Once again I was given an amazing opportunity to transmute the energy of suffering into joy and gratitude.
At the age of twenty-five my thumbs became paralyzed. As part of reconstructive hand surgeries, thirteen years ago my surgeon placed a wire in the second joint of my right thumb, fusing the bone, stabilizing my finger into a position which would allow me to have a better “grip” while using a pencil or fork.
Over the past few years I’ve had a bump on the incision line. At first it wasn’t painful and physicians thought it was a cyst or a wart and three times I had the bump removed only to resurface again.
In the past year as it became increasingly painful and irritating, I knew it was time to take it to the next step. For me this was not a coincidence. I put the pieces together.
My personal belief was that the wire, deeply embedded, holding my thumb in a locked position, was asking to be set free from any external/internal binding. Further more, on an etheric level, I believe I am asking the Universe for clearance of any restriction in my thumb so it’s given the opportunity to move naturally.
With this belief in place, I visited my hand surgeon who confirmed through an x-ray that the wire was directly below the site and causing irritation. With the assistance of his colleague in Northern Virginia, I was able to make an appointment to have the wire removed.
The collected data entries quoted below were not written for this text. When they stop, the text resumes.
/-! ### The rows of a family (R80) -/

/-- What a mask keeps of the family, by the mask's own bits of it. -/
theorem fieldF_and {m : Word} (hm : fieldF m = BitVec.allOnes 4) (w : Word) : fieldF (w &&& m) = fieldF w := by
  rw [← BitVec.and_allOnes (x := fieldF w), ← hm]
  exact BitVec.extractLsb'_and

/-- The words that agree under the mask of a row that fixes the family alone. -/
theorem and_family_eq_iff (w v : Word) : w &&& 0xF000#16 = v &&& 0xF000#16 ↔ fieldF w = fieldF v := by
  refine ⟨fun h => ?_, fun h => ?_⟩
  · simpa only [fieldF_and (m := 0xF000#16) rfl] using congrArg fieldF h
  · rw [Laws.OwnRow.and_family h, Laws.OwnRow.and_family rfl]

/-- The words that agree under the mask of a row that fixes the family and the low nibble. -/
theorem and_family_nibble_eq_iff (w v : Word) :
    w &&& 0xF00F#16 = v &&& 0xF00F#16 ↔ fieldF w = fieldF v ∧ fieldN w = fieldN v := by
  have hN : ∀ w : Word, fieldN (w &&& 0xF00F#16) = fieldN w := fun w => by
    rw [fieldN, BitVec.extractLsb'_and]
    exact BitVec.and_allOnes
  refine ⟨fun h => ⟨?_, ?_⟩, fun ⟨hf, hn⟩ => ?_⟩
  · simpa only [fieldF_and (m := 0xF00F#16) rfl] using congrArg fieldF h
  · simpa only [hN] using congrArg fieldN h
  · rw [Laws.OwnRow.and_family_nibble hf hn, Laws.OwnRow.and_family_nibble rfl rfl]

/-- The words that agree under the mask of a row that fixes the family and the low byte. -/
theorem and_family_byte_eq_iff (w v : Word) :
    w &&& 0xF0FF#16 = v &&& 0xF0FF#16 ↔ fieldF w = fieldF v ∧ fieldNN w = fieldNN v := by
  have hNN : ∀ w : Word, fieldNN (w &&& 0xF0FF#16) = fieldNN w := fun w => by
    rw [fieldNN, BitVec.extractLsb'_and]
    exact BitVec.and_allOnes
  refine ⟨fun h => ⟨?_, ?_⟩, fun ⟨hf, hn⟩ => ?_⟩
  · simpa only [fieldF_and (m := 0xF0FF#16) rfl] using congrArg fieldF h
  · simpa only [hNN] using congrArg fieldNN h
  · rw [Laws.OwnRow.and_family_byte hf hn, Laws.OwnRow.and_family_byte rfl rfl]

/-- The word has the low nibble or the low byte that the row fixes, if it fixes one besides the family. -/
def hasRowLowBits (w : Word) (r : OpcodeRow) : Bool :=
  decide ((r.mask = 0xF00F#16 → (fieldN w).toNat = r.matchBits.toNat % 16) ∧
    (r.mask = 0xF0FF#16 → (fieldNN w).toNat = r.matchBits.toNat % 256))

/-- A row matches the words of its family that have its low bits. -/
theorem row_matches_iff {w : Word} {r : OpcodeRow} (hr : r ∈ opcodeMap) :
    w &&& r.mask = r.matchBits ↔ (fieldF r.matchBits).toNat = (fieldF w).toNat ∧ hasRowLowBits w r = true := by
  have hself : ∀ r ∈ opcodeMap, r.matchBits &&& r.mask = r.matchBits := by decide
  have hmask : ∀ r ∈ opcodeMap, r.mask = 0xF000#16 ∨ r.mask = 0xF00F#16 ∨ r.mask = 0xF0FF#16 := by decide
  have hN : (fieldN r.matchBits).toNat = r.matchBits.toNat % 16 := BitVec.extractLsb'_toNat ..
  have hNN : (fieldNN r.matchBits).toNat = r.matchBits.toNat % 256 := BitVec.extractLsb'_toNat ..
  rw [show w &&& r.mask = r.matchBits ↔ w &&& r.mask = r.matchBits &&& r.mask by rw [hself r hr],
    eq_comm (a := (fieldF r.matchBits).toNat), hasRowLowBits, ← hN, ← hNN]
  rcases hmask r hr with h | h | h
  · simp [h, and_family_eq_iff, BitVec.toNat_inj]
  · simp [h, and_family_nibble_eq_iff, BitVec.toNat_inj]
  · simp [h, and_family_byte_eq_iff, BitVec.toNat_inj]

/-- The rows of R80 of the family `k`, in the table's order. -/
def familyRows (k : Nat) : List OpcodeRow := opcodeMap.filter fun r => (fieldF r.matchBits).toNat == k

/-- The first matching row is the first one in the word's family with its low bits. -/
theorem firstRow_eq_find_familyRows {w : Word} {k : Nat} (hk : (fieldF w).toNat = k) :
    firstRow w = ((familyRows k).find? (hasRowLowBits w)).map OpcodeRow.number := by
  rw [firstRow, familyRows, List.find?_filter]
  congr 1
  refine List.find?_congr fun r hr => Bool.eq_iff_iff.mpr ?_
  simp only [beq_iff_eq, decide_eq_true_eq, row_matches_iff hr, hk]

/-- A family of one row, which fixes no other bits. -/
theorem firstRow_of_one_row {w v : Word} {k n : Nat} (hk : (fieldF w).toNat = k)
    (hrows : familyRows k = [⟨n, v, 0xF000#16⟩]) : firstRow w = some n := by
  rw [firstRow_eq_find_familyRows hk, hrows]
  rfl

/-! Within a family the branches of the dispatch stand in the order of the family's rows, the catch-all last. -/

theorem firstRow_family0 {w : Word} (hk : (fieldF w).toNat = 0x0) : firstRow w = some (decode0 w).row := by
  have hrows : familyRows 0x0 = [⟨1, 0x00E0#16, 0xF0FF#16⟩, ⟨2, 0x00EE#16, 0xF0FF#16⟩, ⟨35, 0x0000#16, 0xF000#16⟩] := rfl
  rw [firstRow_eq_find_familyRows hk, hrows]
  unfold decode0
  split_ifs <;> simp_all [List.find?, hasRowLowBits, Instr.row, BitVec.toNat_eq]

theorem firstRow_family8 {w : Word} (hk : (fieldF w).toNat = 0x8) : firstRow w = some (decode8 w).row := by
  have hrows : familyRows 0x8 = opcodeRows2 ++ [⟨36, 0x8000#16, 0xF000#16⟩] := rfl
  rw [firstRow_eq_find_familyRows hk, hrows]
  unfold decode8
  split <;> simp_all [List.find?, opcodeRows2, hasRowLowBits, Instr.row]

theorem firstRow_familyE {w : Word} (hk : (fieldF w).toNat = 0xE) : firstRow w = some (decodeE w).row := by
  have hrows : familyRows 0xE = [⟨24, 0xE09E#16, 0xF0FF#16⟩, ⟨25, 0xE0A1#16, 0xF0FF#16⟩, ⟨37, 0xE000#16, 0xF000#16⟩] := rfl
  rw [firstRow_eq_find_familyRows hk, hrows]
  unfold decodeE
  split <;> simp_all [List.find?, hasRowLowBits, Instr.row]

theorem firstRow_familyF {w : Word} (hk : (fieldF w).toNat = 0xF) : firstRow w = some (decodeF w).row := by
  have hrows : familyRows 0xF = opcodeRows3.drop 7 ++ opcodeRows4.take 6 ++ [⟨38, 0xF000#16, 0xF000#16⟩] := rfl
  rw [firstRow_eq_find_familyRows hk, hrows]
  unfold decodeF
  split <;> simp_all [List.find?, opcodeRows3, opcodeRows4, hasRowLowBits, Instr.row]

theorem firstRow_decode (w : Word) : firstRow w = some (decode w).row := by
  unfold decode
  split
  case h_1 hk => exact firstRow_family0 hk
  case h_9 hk => exact firstRow_family8 hk
  case h_15 hk => exact firstRow_familyE hk
  case h_16 =>
    have hlt := (fieldF w).isLt
    have hk : (fieldF w).toNat = 0xF := by
      simp only [imp_false] at *
      omega
    exact firstRow_familyF hk
  all_goals exact firstRow_of_one_row ‹_› rfl

/-! ### The obligations -/

/-- Settles O1: row by row by `decode_encode`; the bytes of the word are the word again. -/
theorem decodeInvertsEncode : Obligations.DecodeInvertsEncode := by
  unfold Obligations.DecodeInvertsEncode
  intro i hi
  exact ⟨decode_encode i hi, fun rest => by rw [decodeBytes_word, decode_encode i hi]⟩

/-- Settles O2, by the branches of the dispatch: the fixed fields of the row taken and the fields it keeps are all of the word. -/
theorem encodeInvertsDecode : Obligations.EncodeInvertsDecode := by
  unfold Obligations.EncodeInvertsDecode
  exact fun w => ⟨wellFormed_decode w, encode_decode w⟩

/-- Settles O3, family by family: only rows of the word's family can match, and its dispatch tries them in the table's order. -/
theorem decodeTakesFirstMatchingRow : Obligations.DecodeTakesFirstMatchingRow := by
  unfold Obligations.DecodeTakesFirstMatchingRow
  exact firstRow_decode

/-- Settles O4: twelve evaluations of the decoder. -/
theorem sampleWordsDecode : Obligations.SampleWordsDecode := by
  unfold Obligations.SampleWordsDecode
  decide

end Sys2Proof

namespace Sys2Proof.Machine

theorem toNat_wordOfBytes (hi lo : Byte) : (wordOfBytes hi lo).toNat = 256 * hi.toNat + lo.toNat := by
  have hlo := lo.isLt
  rw [wordOfBytes, BitVec.toNat_append, Nat.shiftLeft_eq, Nat.mul_comm, ← Nat.two_pow_add_eq_or_of_lt hlo]

/-- Settles O5: the word is its bytes, and an address is read modulo 4096 (`Memory.read_mod`). -/
theorem fetchReadsBigEndianWord : Obligations.FetchReadsBigEndianWord := by
  unfold Obligations.FetchReadsBigEndianWord
  intro s
  rw [fetchWord, toNat_wordOfBytes, Memory.read_mod, Memory.read_mod]

/-- Settles O6: the fetched word is `encode i`, which decodes to `i`; the state it runs on is the sampled and latched one. -/
theorem stepRunsDecodedInstruction : Obligations.StepRunsDecodedInstruction := by
  unfold Obligations.StepRunsDecodedInstruction
  intro s i hhalted hawait hi hhigh hlow
  have hfetch : fetchWord s = encode i := by rw [fetchWord, hhigh, hlow, wordOfBytes_high_low]
  rw [step_running hhalted hawait, hfetch, decode_encode i hi, sample_spec]
  rfl

end Sys2Proof.Machine
end

section
/-! SUPPORT. The obligations that hold of every step: that it answers a next state, the invariant of the machine, and what it does to the
timers. First everything a step can do, said once (`step_cases`); then the invariant, step by step and after a load; then the timers. -/

namespace Sys2Proof.Machine

/-! ### Everything a step can do (spec/40_pipeline.md R109) -/

/-- What a step from `s` to `t` is: of a halted core, of a suspended one, or of a handler that reaches one of its three ends. -/
def StepCase (s t : State) : Prop :=
  (s.halted = true ∧ t = s.sample) ∨
  (s.halted = false ∧ ∃ r, s.await = some r ∧ t = suspendedStep r s.sample.latchKeys) ∨
  (s.halted = false ∧ s.await = none ∧ exec (decode (fetchWord s)) s.sample.latchKeys = .next t ∧
    (FaultEnd (decode (fetchWord s)) s.sample.latchKeys t ∨ WaitEnd (decode (fetchWord s)) s.sample.latchKeys t ∨
      DoneEnd (decode (fetchWord s)) s.sample.latchKeys t))

theorem step_cases (s : State) : ∃ t, step s = .next t ∧ StepCase s t := by
  cases hhalted : s.halted with
  | true => exact ⟨_, step_halted hhalted, .inl ⟨hhalted, rfl⟩⟩
  | false =>
    cases hawait : s.await with
    | some r => exact ⟨_, step_suspended hhalted hawait, .inr (.inl ⟨hhalted, r, hawait, rfl⟩)⟩
    | none =>
      obtain ⟨t, hexec, hend⟩ := exec_ends (decode (fetchWord s)) s.sample.latchKeys
      exact ⟨t, (step_running hhalted hawait).trans hexec, .inr (.inr ⟨hhalted, hawait, hexec, hend⟩)⟩

theorem stepCase_of_step {s t : State} (h : step s = .next t) : StepCase s t := by
  obtain ⟨u, hu, hcase⟩ := step_cases s
  cases hu.symm.trans h
  exact hcase

/-- The two outcomes of a suspended step (R104). -/
theorem suspendedStep_cases (r : Reg) (s : State) :
    suspendedStep r s = s ∨ ∃ k, suspendedStep r s = s.clearAwait.keyResolved r k := by
  cases hk : s.inp.keyEvent with
  | none => exact .inl (suspendedStep_of_none hk)
  | some k => exact .inr ⟨k, suspendedStep_of_event hk⟩

/-! ### The invariant -/

theorem fetchWord_congr {s t : State} (hmem : t.mem = s.mem) (hpc : t.pc = s.pc) : fetchWord t = fetchWord s := by
  simp only [fetchWord, hmem, hpc]

/-- The invariant speaks of memory, PC, SP, AWAIT and the fault latch only. -/
theorem Inv.congr {s t : State} (h : Inv s) (hmem : t.mem = s.mem) (hpc : t.pc = s.pc) (hsp : t.sp = s.sp)
    (hawait : t.await = s.await) (hhalted : t.halted = s.halted) (hfault : t.fault = s.fault) : Inv t := by
  have hfetch := fetchWord_congr hmem hpc
  obtain ⟨hwf, hwaiting, hhn, hrecord, hcause⟩ := h
  constructor <;> simpa only [hmem, hpc, hsp, hawait, hhalted, hfault, hfetch]

/-- Of a core that is neither waiting nor halted, the invariant says only that memory is canonical. -/
theorem Inv.of_running {s : State} (hmem : s.mem.wf = true) (hawait : s.await = none) (hhalted : s.halted = false)
    (hfault : s.fault = none) : Inv s := by
  constructor <;> simp [hmem, hawait, hhalted, hfault]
Last Wednesday my friend drove me to the hospital to have the wire removed. The hand surgeon said the knot in the wire had broken off thus causing the problem. Bingo! The wire is now removed.
This is not why I wanted to blog this experience. All of the above was simply to provide background information. What I would like to do is share the emotional process for me.
I arrived at the hospital for the procedure- an environment very familiar to me. I put on the gown and the blue cap on my head and laid there for an hour before they rolled me into the OR. Doctors and nurses come by, ask questions, and left me alone to rest. I lay there as memories danced inside my head. I actually traveled back to my very first experience in the operating room- 1971- as the loneliness and fear I felt then bubbled to the surface. This time I was light and joyful and having fun looking at the changes in the hospital gown itself.
At that moment I recognized the choice I had-to suffer or not to suffer. Now this has nothing to do with actual pain. Of course it would be painful-the doctor was digging into my bone and removing a foreign object.
Suffering is so different from pain. That day it became apparent to me how for so long I had been attached to the suffering and stories of my past. It was an illuminating moment for me. I honored myself for the stories I needed to hold onto then and acknowledged how I transcended that energy as a result of my healing.
I felt blessed and full of gratitude that I was given another opportunity to witness the old vibrational pattern and embrace the new. No stories, no feeling sorry for myself, no need for attention.-just the relatively simple removal of what no longer serves me (the wire) and move on with my life. Simple and sweet.
An hour later I left the recovery room with a smile on my face and a song in my heart.